I have a data file that looks like this:
001 Mayo Clinic 120 78 7 15
Patient has had a persistent cough for 3 weeks
023 Mayo Clinic 157 72 10 2
Patient complained of ear ache
064 HMC 201 59 . .
Patient left against medical advice
003 HMC 166 58 8 15
Patient placed on beta-blockers on 7/1/2006
I am finding the task of reading this into SAS to be basically impossible. And no, in this case, reformatting the data file is out of the question. So let me explain what you are looking at here:
Each subject has two lines of data. The first line is-
subject number / clinic / wt / hr / dx / sx (don't worry about what the numbers mean, thats irrelevant).
The second line is text, which is basically a note containing extra information referring to the subject whose data is laid out in the previous line. So, the lines:
001 Mayo Clinic 120 78 7 15
Patient has had a persistent cough for 3 weeks
Are for a SINGLE subject. Subject 001. These need to become a single row in a SAS data set. I am completely at a loss; because of the different lengths for the clinic names, and the number columns not being aligned, I can't figure out how to get SAS to read this. This is the closest I have been able to get:
data ClinData;
infile "&wdir.clinic_data.txt";
retain patno clinic weight hr dx sx exinfo;
input patno clinic $1. @;
if clinic='M' then
input patno @5 clinic $11. weight hr dx sx / @1 exinfo $30.;
else if clinic='H' then
input patno @5 clinic $3. weight hr dx sx / @1 exinfo $30.;
run;
This prints as:
http://i61.tinypic.com/2uswl90.png
All of the numerical values are in the right place.

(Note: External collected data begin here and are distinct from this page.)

theorem witness_FlowControlAborts :
    (on0 awaitSlot).Inv ∧ (on0 awaitSlot).mode = .bound ∧ 0 < (on0 awaitSlot).params.nCh ∧ 2 ≤ (upTo 7).length ∧
    ((on0 awaitSlot).channel 0).aoff + 1 + (upTo 7).length ≤ 8 ∧
    (((on0 awaitSlot).served 5 []).slot 0).valid = true ∧
    (((on0 awaitSlot).served 5 []).slot 0).state = .awaitingFlowControl := by decide

/-- No channel, and channel 0's SingleFrame, standard and extended. -/
theorem witness_FrameRows :
    let b : ImgBody := ⟨0x7E8, 8, 0, 0, 0, [1, 9, 0, 0, 0, 0, 0, 0]⟩
    let b1 : ImgBody := ⟨0x18DAF122, 8, 0, 0, 0, [0x55, 1, 9, 0, 0, 0, 0, 0]⟩
    bound.mode = .bound ∧ b.len.toNat ≤ 8 ∧ b1.len.toNat ≤ 8 ∧
    bound.params.lookup ⟨0x7E8, true, false, false, 8, b.payload⟩ = none ∧
    bound.params.lookup ⟨0x7E8, false, false, false, 8, b.payload⟩ = some 0 ∧
    pduDecode (bound.channel 0) ⟨0x7E8, false, false, false, 8, b.payload⟩ = .sf [9] ∧
    bound.params.lookup ⟨0x18DAF122, true, false, false, 8, b1.payload⟩ = some 1 ∧
    pduDecode (bound.channel 1) ⟨0x18DAF122, true, false, false, 8, b1.payload⟩ = .sf [9] := by decide

theorem witness_ErrorFramesReported :
    let b : ImgBody := ⟨0x100, 8, 0, 0, 0, zeros 8⟩
    bound.mode = .bound ∧ b.len.toNat ≤ 8 ∧ bound.params.errTable = errTableT0 ∧
    (Instr.errClassRestarted false false b (at' 0)).wellFormed = true := by decide

/-- The first size too large of each kind, on a channel without and on one with an extension byte. -/
theorem witness_FormatErrorAfterExpiry :
    bound.mode = .bound ∧ (zeros 15).length ≠ 16 ∧ 8 < (([0, 0, 0, 0, 9] ++ zeros 11 : Bytes).getD 4 0).toNat ∧
    8 < (ImgBody.mk 0 9 0 0 0 (zeros 8)).len.toNat ∧
    8 < (bound.channel 0).aoff + 1 + (zeros 8).length ∧ 8 < (bound.channel 1).aoff + 1 + (zeros 7).length ∧
    8 < (bound.channel 0).aoff + 2 + (zeros 7).length ∧ 8 < (bound.channel 1).aoff + 2 + (zeros 6).length ∧
    result (exec (.npduFcReserved8toF 1 0 (zeros 7) (at' 0)) bound) = some (.raised .formatError) ∧
    result (exec (.npduFf32 1 (zeros 6) (at' 0)) bound) = some (.raised .formatError) := by decide

/-- An error frame, a remote frame, a frame of no channel; an invalid, a single and an unknown frame of channel 0. -/
theorem witness_RxRawResult :
    let u (b : Bytes) := unpack bound.params.wordOrder b
    let frames := [[0x40, 0, 0, 0x20, 8, 0, 0, 0] ++ zeros 8, [0xE8, 7, 0, 0x40, 8, 0, 0, 0] ++ zeros 8,
      std 7 0xE9 (zeros 8), std 7 0xE8 [], std 7 0xE8 [0], std 7 0xE8 [0x40]]
    (∀ b ∈ frames, b.length = 16 ∧ (b.getD 4 0).toNat ≤ 8) ∧ bound.mode = .bound ∧
    frames.map (fun b => ((u b).error, (u b).remoteRequest, bound.params.lookup (u b))) =
      [(true, false, none), (false, true, some 0), (false, false, none), (false, false, some 0), (false, false, some 0),
       (false, false, some 0)] ∧
    frames.map (fun b => pduDecode (bound.channel 0) (u b)) =
      [.sf [], .sf [], .sf [], .invalid, .sf [], .unknownType 4] := by decide

theorem witness_RxRawIsItsRow :
    (Format.img = .img ∨ Format.img = .errfrm) ∧
    decode bound.params.wordOrder ⟨.img, std 7 0xE8 [1, 9], {}⟩ =
      .ok (.frameStdData ⟨0x7E8, 2, 0, 0, 0, [1, 9, 0, 0, 0, 0, 0, 0]⟩ none0) ∧
    decode bound.params.wordOrder ⟨.errfrm, [0x40, 0, 0, 0x20, 8, 0, 0, 0] ++ zeros 8, {}⟩ =
      .ok (.errClassBusOff false false ⟨0x40, 8, 0, 0, 0, zeros 8⟩ none0) := by decide

/-- The longest frame of a channel without and of one with an extension byte. -/
theorem witness_NpduRowIsItsFrame :
    bound.params.wf = true ∧ 0 < bound.params.nCh ∧ 1 < bound.params.nCh ∧
    decode bound.params.wordOrder ⟨.npdu, 0x10 :: 0x14 :: upTo 6, { channel := 0 }⟩ =
      .ok (.npduFf12 0 20 (upTo 6) none0) ∧ (bound.channel 0).aoff + (0x10 :: 0x14 :: upTo 6).length ≤ 8 ∧
    decode bound.params.wordOrder ⟨.npdu, 0x06 :: upTo 6, { channel := 1 }⟩ = .ok (.npduSf 1 6 (upTo 6) none0) ∧
    (bound.channel 1).aoff + (0x06 :: upTo 6).length ≤ 8 := by decide

/-- SF_MAX bytes, with and without an extension byte, on a functional channel too; the three answers. -/
theorem witness_SendSingle :
    bound.mode = .bound ∧ bound.params.chan peer0 = some 0 ∧ (upTo 7).length ≤ 7 - (bound.channel 0).aoff ∧
    bound.params.chan peer1 = some 1 ∧ (upTo 6).length ≤ 7 - (bound.channel 1).aoff ∧
    bound.params.chan peer2 = some 2 ∧ (upTo 7).length ≤ 7 - (bound.channel 2).aoff ∧
    (bound.served 0 []).nextTx = .done ∧ (bound.served 0 [.fail]).nextTx = .fail ∧
    (bound.served 0 [.timeout]).nextTx = .timeout := by decide

/-- One byte more than SF_MAX; the last length of the short form; the first of the long one. -/
theorem witness_SendStarts :
    (bound.mode = .bound ∧ bound.slots.length = bound.params.nCh ∧ bound.params.chan peer0 = some 0 ∧
      bound.params.chan peer1 = some 1 ∧ peer0.taType = .physical ∧ peer1.taType = .physical ∧
      ((bound.served 0 []).slot 0).valid = false ∧ ((bound.served 0 []).slot 1).valid = false ∧
      (bound.served 0 []).nextTx = .done ∧ (bound.served 0 [.fail]).nextTx = .fail ∧
      (bound.served 0 [.timeout]).nextTx = .timeout) ∧
    (7 - (bound.channel 0).aoff < (upTo 8).length ∧ (upTo 8).length ≤ 4095) ∧
    (7 - (bound.channel 1).aoff < (upTo 7).length ∧ (upTo 7).length ≤ 4095) ∧
    (∀ n ∈ [4095, 4096], 7 - (bound.channel 0).aoff < (List.replicate n (0 : Byte)).length ∧
      (List.replicate n (0 : Byte)).length ≤ 4294967295) := by
  refine ⟨by decide, by decide, by decide, fun n hn => ?_⟩
  rw [List.length_replicate]
  revert n
  decide

theorem witness_SendBusy :
    ∀ s ∈ [on0 awaitSlot, on0 recvSlot],
      s.mode = .bound ∧ s.params.chan peer0 = some 0 ∧ 7 - (s.channel 0).aoff < (upTo 8).length ∧
      (upTo 8).length ≤ 4294967295 ∧ peer0.taType = .physical ∧ ((s.served 5 []).slot 0).valid = true := by decide

/-- No channel; a message too long; a long message to the functional channel. -/
theorem witness_SendRefused :
    bound.mode = .bound ∧ bound.params.chan peer9 = none ∧
    4294967295 < (List.replicate 4294967296 (0 : Byte)).length ∧
    bound.params.chan peer2 = some 2 ∧ 7 - (bound.channel 2).aoff < (upTo 8).length ∧ peer2.taType = .functional := by
  refine ⟨by decide, by decide, ?_, by decide⟩
  rw [List.length_replicate]
  decide

theorem witness_OtherSlots :
    npduRow (.npduSf 1 0 [] (at' 5)) = some (1, at' 5) ∧ bound.params.chan peer1 = some 1 ∧
    (∃ t, exec (.npduSf 1 0 [] (at' 5)) (on0 recvSlot) = .next t) ∧
    (∃ t, exec (.send [] peer1 (at' 5)) (on0 recvSlot) = .next t) ∧
    (0 : Nat) ≠ 1 ∧ ((on0 recvSlot).slot 0).expired 5 = false :=
  ⟨rfl, by decide, ⟨_, rfl⟩, ⟨_, rfl⟩, by decide, by decide⟩

/-- At the deadline: a reception, and a session that awaits FlowControl. -/
theorem witness_TimeoutBeatsFrame :
    ∀ k ∈ [(recvSlot, SessionState.accumulatingFF), (awaitSlot, .awaitingFlowControl)],
      let s := on0 k.1
      s.Inv ∧ s.mode = .bound ∧ 0 < s.params.nCh ∧ upTo 1 ≠ [] ∧ 2 ≤ (upTo 2).length ∧
      (s.channel 0).aoff + 1 + (upTo 2).length ≤ 8 ∧ (s.slot 0).expired 1000000 = true ∧
      (∀ d, d ≠ 0 → (s.slot d).expired 1000000 = false) ∧ (s.slot 0).state = k.2 := by
  intro k hk
  refine ⟨?_, ?_, ?_, ?_, ?_, ?_, ?_, others_unexpired _ _ _ ?_, ?_⟩ <;> revert k <;> decide

/-- Section 7.2: 20 bytes, six of them in the FirstFrame. -/
theorem witness_Reassembly :
    let s := on0 recvSlot
    let sl := s.slot 0
    let n := 7 - (s.channel 0).aoff
    let init : List (Bytes × RxArgs) := [([6, 7, 8, 9, 10, 11, 12], at' 999999)]
    let last : Bytes × RxArgs := ([13, 14, 15, 16, 17, 18, 19], at' 1999998)
    s.Inv ∧ 0 < s.params.nCh ∧ sl.valid = true ∧ sl.state = .accumulatingFF ∧ (∀ f ∈ init, f.1.length = n) ∧
    1 ≤ last.1.length ∧ last.1.length ≤ n ∧ sl.buf.length + init.length * n < sl.totalLength ∧
    sl.totalLength ≤ sl.buf.length + init.length * n + last.1.length ∧
    onTime s.cfg.nCr.toNat sl.deadline (init ++ [last]) = true := by decide

/-- Section 8.2 from its second operation on, with blocks of one frame: two ContinueToSend, each just before its Bs deadline;
and its third operation, one TICK at the St deadline. -/
theorem witness_Segmentation :
    (let s := on0 awaitSlot
     let sl := s.slot 0
     let turns : List Turn := [⟨1, 0, at' 999999⟩, ⟨1, 0, at' 1999998⟩]
     s.Inv ∧ 0 < s.params.nCh ∧ sl.valid = true ∧ sl.direction = .sending ∧
     (∀ t ∈ turns, t.rx.txo.headD .done = .done) ∧
     sl.totalLength ≤ sl.bytesTransferred + turns.length * (7 - (s.channel 0).aoff) ∧
     sl.bytesTransferred + turns.length * (7 - (s.channel 0).aoff) < sl.totalLength + (7 - (s.channel 0).aoff) ∧
     turnsTimely 0 turns s = true) ∧
    (let s := on0 sendSlot
     s.Inv ∧ turnsTimely 0 [⟨0, 0, at' 100⟩] s = true ∧ (s.slot 0).direction = .sending ∧
     (s.slot 0).totalLength ≤ (s.slot 0).bytesTransferred + 1 * (7 - (s.channel 0).aoff)) ∧
    (∀ now, now ∈ [999999, 1999998] → ∀ d, d ≠ 0 → ((on0 awaitSlot).slot d).expired now = false) := by
  refine ⟨by decide, by decide, fun now hn => others_unexpired _ _ _ ?_⟩
  revert now
  decide

/-- The largest data of each builder, without and with an extension byte. -/
theorem witness_TransportRoundTrip :
    ∀ c ∈ [0, 1],
      let ch := paramsT0.channel c
      ch.wf = true ∧ (zeros ch.sfMax).length ≤ ch.sfMax ∧ ch.sfMax < ch.sfMax + 1 ∧
      (zeros (ch.ffData 4095)).length = ch.ffData 4095 ∧ (zeros (ch.ffData 4096)).length = ch.ffData 4096 ∧
      1 ≤ (zeros ch.cfData).length ∧ (zeros ch.cfData).length ≤ ch.cfData := by decide

/-- Nothing issued; an operation issued; a request that is no encoding. -/
theorem witness_StepRuns :
    State.reset.pending = [] ∧
    ({ State.reset with pending := [⟨.op, [0x06], {}⟩] } : State).pending = ⟨.op, [0x06], {}⟩ :: [] ∧
    decode State.reset.params.wordOrder ⟨.op, [0x06], {}⟩ = .ok .close ∧
    decode State.reset.params.wordOrder ⟨.op, [0x16], {}⟩ = .rejected .badSelector := by decide

theorem witness_StepKeepsInv :
    let s : State := { on0 recvSlot with pending := [⟨.npdu, 0x21 :: upTo 7, {}⟩] }
    s.Inv ∧ ∃ t, step s = .next t :=
  ⟨by decide, ⟨_, rfl⟩⟩

theorem witness_DecodeEncode :
    (Instr.npduFf12 1 0xFFF (upTo 6) (at' 5)).wellFormed = true ∧
    (Instr.errClassBusError true true { okImg with word := 0x1FFFFF80 } (at' 5)).wellFormed = true ∧
    (Instr.fltMaskTyped ⟨0x1FFFFFFF, 0xFFFFFFFF⟩).wellFormed = true := by decide

end Sys2Proof.Tests
end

However, this has a several problems.
First, the subject number ('patno') always shows up as a missing value. Why?
Second, the clinic is only represented by its first letter 'M' or 'H'. I can't get SAS to change the length of the clinic variable based on which clinic it is.
Third, the variable "exinfo" contains the notes about the patient. However, I can't get SAS to include the entire line. The highest I can get it is around 30 characters before the formatting goes haywire.
Any help? The SAS documentation is frustratingly poor for this type of input. None of the examples really match up with what I need, and it doesn't adequately explain how to use some of the options. I know I need to use column/line pointers; but the problem is that the columns aren't consistent from line to line. So no matter which pointer format I use there will still be lines that don't come out right.